▸ **Input data**
:::
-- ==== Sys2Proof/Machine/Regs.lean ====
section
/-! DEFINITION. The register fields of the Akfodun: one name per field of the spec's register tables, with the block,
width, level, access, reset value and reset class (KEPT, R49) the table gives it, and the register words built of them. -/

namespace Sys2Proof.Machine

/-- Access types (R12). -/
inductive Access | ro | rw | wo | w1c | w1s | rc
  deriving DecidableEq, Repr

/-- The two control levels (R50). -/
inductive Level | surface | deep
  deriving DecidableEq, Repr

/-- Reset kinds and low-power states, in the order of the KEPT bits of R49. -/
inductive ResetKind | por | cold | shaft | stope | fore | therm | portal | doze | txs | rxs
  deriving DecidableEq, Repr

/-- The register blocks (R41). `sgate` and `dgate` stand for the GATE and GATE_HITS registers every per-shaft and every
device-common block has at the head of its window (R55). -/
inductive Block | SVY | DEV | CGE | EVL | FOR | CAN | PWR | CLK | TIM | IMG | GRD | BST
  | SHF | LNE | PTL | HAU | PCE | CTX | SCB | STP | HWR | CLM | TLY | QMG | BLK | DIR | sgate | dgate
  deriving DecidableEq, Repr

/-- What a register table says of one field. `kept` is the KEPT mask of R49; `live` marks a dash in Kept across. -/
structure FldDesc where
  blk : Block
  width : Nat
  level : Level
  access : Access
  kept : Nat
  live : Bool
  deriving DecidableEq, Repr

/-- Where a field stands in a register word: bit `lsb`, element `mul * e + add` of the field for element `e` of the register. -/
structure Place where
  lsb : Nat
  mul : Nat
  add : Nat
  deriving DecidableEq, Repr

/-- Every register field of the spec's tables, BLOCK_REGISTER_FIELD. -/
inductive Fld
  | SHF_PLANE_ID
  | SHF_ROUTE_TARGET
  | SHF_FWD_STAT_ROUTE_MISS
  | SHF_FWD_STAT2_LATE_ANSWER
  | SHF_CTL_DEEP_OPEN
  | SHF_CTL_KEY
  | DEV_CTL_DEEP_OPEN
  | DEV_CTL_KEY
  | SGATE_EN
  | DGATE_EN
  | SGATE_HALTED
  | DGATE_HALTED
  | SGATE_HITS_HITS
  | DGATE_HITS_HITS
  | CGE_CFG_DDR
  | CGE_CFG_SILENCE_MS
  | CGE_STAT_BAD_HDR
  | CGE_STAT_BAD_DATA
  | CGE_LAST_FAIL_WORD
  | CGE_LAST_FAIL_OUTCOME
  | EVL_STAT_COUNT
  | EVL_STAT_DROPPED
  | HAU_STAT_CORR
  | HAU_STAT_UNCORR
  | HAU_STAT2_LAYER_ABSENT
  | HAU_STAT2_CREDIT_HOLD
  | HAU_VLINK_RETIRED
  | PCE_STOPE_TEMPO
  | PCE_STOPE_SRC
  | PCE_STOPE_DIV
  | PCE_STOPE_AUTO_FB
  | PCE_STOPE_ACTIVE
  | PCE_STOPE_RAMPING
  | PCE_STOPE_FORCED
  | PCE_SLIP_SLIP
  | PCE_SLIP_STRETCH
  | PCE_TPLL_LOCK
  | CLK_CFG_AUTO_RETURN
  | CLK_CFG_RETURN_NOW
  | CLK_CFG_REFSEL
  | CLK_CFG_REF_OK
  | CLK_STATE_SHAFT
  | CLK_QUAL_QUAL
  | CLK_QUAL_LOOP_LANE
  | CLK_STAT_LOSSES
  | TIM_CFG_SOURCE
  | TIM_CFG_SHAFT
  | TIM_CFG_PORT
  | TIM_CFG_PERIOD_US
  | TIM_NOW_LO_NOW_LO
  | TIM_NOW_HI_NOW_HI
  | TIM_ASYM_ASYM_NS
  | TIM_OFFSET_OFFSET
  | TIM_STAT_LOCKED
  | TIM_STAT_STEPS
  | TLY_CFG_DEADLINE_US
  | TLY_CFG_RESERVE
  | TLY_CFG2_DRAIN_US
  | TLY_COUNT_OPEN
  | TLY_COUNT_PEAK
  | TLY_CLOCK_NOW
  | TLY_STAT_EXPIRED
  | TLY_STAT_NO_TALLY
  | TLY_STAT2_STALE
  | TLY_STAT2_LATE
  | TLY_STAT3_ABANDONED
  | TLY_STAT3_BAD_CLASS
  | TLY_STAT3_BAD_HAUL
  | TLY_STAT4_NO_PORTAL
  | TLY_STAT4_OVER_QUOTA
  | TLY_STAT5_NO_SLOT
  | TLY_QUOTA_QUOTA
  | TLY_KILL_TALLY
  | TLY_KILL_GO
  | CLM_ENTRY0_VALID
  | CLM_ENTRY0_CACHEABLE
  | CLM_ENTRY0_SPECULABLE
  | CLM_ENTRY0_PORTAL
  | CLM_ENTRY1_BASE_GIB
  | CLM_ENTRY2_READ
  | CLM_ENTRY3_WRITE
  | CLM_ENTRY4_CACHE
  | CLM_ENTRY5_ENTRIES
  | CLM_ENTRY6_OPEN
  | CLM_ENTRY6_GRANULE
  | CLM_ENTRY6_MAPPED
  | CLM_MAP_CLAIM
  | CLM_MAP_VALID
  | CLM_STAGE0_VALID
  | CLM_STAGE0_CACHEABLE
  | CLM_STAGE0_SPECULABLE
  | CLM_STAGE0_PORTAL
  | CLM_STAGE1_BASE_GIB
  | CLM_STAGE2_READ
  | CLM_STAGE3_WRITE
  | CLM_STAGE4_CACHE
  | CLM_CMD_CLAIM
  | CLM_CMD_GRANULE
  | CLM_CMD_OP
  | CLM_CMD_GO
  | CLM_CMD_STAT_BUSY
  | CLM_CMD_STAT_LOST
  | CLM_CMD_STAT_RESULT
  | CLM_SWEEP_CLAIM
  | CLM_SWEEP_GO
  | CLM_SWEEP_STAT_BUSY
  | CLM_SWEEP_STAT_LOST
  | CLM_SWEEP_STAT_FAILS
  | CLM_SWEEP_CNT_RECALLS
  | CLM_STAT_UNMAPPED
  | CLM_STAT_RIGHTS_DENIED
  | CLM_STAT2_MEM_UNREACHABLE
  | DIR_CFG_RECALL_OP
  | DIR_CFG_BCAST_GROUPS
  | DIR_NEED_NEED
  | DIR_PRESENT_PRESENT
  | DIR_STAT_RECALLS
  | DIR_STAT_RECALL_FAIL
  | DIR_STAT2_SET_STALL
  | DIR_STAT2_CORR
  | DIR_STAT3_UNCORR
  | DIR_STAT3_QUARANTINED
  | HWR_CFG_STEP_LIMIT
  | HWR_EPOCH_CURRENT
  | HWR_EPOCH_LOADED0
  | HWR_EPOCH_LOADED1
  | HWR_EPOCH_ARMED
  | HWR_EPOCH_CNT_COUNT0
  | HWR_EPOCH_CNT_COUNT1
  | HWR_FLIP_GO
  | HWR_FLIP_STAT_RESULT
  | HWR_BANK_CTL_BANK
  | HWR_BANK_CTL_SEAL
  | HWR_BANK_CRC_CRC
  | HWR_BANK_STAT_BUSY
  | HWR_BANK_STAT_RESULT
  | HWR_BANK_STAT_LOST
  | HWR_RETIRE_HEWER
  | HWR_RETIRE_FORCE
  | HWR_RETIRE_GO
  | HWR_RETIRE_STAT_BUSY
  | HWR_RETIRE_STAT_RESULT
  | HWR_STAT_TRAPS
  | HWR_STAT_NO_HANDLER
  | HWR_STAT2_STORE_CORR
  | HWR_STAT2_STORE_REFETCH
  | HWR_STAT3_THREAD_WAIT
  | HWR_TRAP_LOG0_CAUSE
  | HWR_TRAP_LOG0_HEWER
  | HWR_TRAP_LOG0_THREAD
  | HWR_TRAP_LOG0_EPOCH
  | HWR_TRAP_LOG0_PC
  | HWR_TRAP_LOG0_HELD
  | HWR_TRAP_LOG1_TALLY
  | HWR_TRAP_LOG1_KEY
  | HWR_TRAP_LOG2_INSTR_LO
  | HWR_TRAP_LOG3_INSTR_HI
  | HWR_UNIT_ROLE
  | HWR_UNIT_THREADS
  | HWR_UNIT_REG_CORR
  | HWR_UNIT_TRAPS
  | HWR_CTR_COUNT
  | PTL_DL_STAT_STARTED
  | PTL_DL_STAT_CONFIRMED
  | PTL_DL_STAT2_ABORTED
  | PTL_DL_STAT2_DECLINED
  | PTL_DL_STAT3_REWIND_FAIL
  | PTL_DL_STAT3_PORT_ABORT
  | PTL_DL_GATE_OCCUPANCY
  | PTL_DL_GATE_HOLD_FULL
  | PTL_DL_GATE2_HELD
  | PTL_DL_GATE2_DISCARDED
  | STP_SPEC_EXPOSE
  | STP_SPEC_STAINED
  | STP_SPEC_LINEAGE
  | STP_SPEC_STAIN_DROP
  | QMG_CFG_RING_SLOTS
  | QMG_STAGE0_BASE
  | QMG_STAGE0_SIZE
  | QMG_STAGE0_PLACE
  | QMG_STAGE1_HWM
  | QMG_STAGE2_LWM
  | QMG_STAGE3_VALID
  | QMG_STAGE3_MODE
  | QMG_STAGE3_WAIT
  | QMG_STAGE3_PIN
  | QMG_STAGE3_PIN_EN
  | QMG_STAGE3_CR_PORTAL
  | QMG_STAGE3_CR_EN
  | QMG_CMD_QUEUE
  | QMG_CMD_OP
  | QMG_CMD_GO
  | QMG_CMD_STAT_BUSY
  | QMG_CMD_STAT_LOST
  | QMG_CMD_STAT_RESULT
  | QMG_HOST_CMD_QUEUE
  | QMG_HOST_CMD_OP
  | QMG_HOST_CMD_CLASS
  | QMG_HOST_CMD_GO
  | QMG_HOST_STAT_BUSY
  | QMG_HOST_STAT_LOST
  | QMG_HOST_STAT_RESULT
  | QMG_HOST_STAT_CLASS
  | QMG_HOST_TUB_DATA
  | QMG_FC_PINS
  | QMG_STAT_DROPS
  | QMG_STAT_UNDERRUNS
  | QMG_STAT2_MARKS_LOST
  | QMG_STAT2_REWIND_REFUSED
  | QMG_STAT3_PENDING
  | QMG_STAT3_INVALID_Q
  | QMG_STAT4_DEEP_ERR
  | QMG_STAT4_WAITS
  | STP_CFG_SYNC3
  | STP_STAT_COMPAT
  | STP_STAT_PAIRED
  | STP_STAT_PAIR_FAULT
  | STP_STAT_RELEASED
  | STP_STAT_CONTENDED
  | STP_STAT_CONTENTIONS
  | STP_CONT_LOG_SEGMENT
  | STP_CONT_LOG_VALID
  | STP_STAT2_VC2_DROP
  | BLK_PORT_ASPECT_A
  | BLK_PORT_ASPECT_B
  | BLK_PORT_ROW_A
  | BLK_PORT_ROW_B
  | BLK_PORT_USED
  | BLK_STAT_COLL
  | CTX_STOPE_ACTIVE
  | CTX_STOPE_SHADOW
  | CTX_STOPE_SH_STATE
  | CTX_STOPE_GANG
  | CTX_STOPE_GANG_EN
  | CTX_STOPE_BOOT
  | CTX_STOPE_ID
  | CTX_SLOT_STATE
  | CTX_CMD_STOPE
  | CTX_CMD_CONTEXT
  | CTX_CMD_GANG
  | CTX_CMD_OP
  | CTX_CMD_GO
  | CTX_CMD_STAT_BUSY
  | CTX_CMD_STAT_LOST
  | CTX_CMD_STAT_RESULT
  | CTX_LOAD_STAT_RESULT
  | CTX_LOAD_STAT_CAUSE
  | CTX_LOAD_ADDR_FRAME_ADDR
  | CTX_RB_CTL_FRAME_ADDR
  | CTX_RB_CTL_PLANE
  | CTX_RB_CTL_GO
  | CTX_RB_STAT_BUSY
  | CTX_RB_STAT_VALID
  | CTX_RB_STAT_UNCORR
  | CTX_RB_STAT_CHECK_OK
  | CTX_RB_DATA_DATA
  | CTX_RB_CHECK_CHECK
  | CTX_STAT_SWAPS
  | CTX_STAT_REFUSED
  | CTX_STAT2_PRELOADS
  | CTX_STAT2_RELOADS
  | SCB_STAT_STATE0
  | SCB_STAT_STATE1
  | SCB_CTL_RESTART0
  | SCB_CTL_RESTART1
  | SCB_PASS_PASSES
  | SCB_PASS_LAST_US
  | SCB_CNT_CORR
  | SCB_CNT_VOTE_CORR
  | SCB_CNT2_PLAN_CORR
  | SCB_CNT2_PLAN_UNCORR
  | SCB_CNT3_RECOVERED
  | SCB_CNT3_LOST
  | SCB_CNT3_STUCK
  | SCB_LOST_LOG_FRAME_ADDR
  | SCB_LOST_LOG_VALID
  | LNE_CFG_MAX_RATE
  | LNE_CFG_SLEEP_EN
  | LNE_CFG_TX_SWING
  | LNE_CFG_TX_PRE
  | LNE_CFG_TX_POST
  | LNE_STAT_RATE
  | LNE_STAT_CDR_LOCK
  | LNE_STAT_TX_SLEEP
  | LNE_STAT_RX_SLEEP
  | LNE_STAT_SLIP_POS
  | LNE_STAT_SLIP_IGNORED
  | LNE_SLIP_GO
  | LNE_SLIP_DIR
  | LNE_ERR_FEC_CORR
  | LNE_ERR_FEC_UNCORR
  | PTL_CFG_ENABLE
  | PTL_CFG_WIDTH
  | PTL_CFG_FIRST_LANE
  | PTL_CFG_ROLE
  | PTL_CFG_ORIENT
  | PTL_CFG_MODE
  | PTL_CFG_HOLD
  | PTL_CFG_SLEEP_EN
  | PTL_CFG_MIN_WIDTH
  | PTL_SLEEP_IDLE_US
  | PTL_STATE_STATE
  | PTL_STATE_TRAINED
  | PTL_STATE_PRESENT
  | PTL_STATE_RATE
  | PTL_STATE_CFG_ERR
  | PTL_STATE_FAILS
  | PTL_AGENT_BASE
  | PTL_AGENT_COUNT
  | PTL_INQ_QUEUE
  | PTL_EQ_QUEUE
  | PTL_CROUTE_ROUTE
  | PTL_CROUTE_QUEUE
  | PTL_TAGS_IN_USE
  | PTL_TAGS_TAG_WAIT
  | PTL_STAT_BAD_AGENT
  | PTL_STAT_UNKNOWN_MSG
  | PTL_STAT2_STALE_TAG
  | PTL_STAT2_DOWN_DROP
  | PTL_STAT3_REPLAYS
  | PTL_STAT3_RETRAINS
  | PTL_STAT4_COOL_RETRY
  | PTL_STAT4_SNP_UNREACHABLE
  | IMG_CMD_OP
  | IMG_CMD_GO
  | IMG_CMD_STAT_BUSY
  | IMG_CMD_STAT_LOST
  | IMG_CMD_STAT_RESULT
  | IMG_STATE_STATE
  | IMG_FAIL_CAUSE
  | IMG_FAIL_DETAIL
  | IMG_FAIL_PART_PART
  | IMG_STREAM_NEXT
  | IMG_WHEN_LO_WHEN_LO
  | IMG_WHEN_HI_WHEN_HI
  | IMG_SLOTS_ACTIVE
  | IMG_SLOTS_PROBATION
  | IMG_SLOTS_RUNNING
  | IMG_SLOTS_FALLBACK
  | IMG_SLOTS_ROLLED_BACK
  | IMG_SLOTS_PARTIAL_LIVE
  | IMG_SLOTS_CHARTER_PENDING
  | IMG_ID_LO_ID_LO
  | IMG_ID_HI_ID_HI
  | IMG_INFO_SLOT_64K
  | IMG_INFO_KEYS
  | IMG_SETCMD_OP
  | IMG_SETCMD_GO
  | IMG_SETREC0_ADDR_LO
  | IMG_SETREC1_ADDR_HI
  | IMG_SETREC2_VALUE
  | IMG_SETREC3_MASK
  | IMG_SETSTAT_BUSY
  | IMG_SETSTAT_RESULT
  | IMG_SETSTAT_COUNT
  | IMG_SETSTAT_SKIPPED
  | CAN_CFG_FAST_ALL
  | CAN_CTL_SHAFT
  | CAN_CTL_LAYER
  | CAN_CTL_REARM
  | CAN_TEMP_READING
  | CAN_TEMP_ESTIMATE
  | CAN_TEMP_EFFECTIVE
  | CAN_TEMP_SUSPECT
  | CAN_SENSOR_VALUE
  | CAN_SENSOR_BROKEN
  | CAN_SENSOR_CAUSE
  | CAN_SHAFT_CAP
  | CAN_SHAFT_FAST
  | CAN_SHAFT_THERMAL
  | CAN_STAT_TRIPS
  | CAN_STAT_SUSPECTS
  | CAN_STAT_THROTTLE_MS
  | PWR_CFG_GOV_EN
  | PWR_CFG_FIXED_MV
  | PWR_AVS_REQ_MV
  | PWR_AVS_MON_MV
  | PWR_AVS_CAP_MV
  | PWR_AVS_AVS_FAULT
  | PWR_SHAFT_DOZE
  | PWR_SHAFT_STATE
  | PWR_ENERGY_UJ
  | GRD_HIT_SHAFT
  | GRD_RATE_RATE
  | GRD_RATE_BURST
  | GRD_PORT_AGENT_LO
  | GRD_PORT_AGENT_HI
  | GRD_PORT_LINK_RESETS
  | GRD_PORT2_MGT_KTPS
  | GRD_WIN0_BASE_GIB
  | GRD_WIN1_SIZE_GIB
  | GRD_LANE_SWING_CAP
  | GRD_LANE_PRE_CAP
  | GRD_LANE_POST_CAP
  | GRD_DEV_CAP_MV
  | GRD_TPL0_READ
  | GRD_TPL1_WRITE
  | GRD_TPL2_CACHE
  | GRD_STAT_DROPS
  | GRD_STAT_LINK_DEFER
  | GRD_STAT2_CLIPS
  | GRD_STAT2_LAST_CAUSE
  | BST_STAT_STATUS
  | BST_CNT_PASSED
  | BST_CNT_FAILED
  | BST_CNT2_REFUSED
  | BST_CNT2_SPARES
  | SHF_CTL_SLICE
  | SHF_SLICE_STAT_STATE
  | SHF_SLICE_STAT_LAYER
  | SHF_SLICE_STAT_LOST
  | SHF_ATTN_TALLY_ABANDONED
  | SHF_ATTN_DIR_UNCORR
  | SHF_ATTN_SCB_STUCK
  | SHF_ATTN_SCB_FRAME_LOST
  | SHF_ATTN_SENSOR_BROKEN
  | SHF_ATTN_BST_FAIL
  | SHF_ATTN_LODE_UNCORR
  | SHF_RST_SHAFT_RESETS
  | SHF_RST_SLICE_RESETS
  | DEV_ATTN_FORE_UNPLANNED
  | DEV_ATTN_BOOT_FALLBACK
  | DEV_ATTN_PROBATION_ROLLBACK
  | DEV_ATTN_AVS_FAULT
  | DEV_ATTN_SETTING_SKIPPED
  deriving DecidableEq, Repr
:::
▸ **Activity**
Repeat exactly, please, each line from the beginning of the data through the line with "types (R12). -/" in it, and only those lines.

▸ **Expected answer**
-- ==== Sys2Proof/Machine/Regs.lean ====
section
/-! DEFINITION. The register fields of the Akfodun: one name per field of the spec's register tables, with the block,
width, level, access, reset value and reset class (KEPT, R49) the table gives it, and the register words built of them. -/

namespace Sys2Proof.Machine

/-- Access types (R12). -/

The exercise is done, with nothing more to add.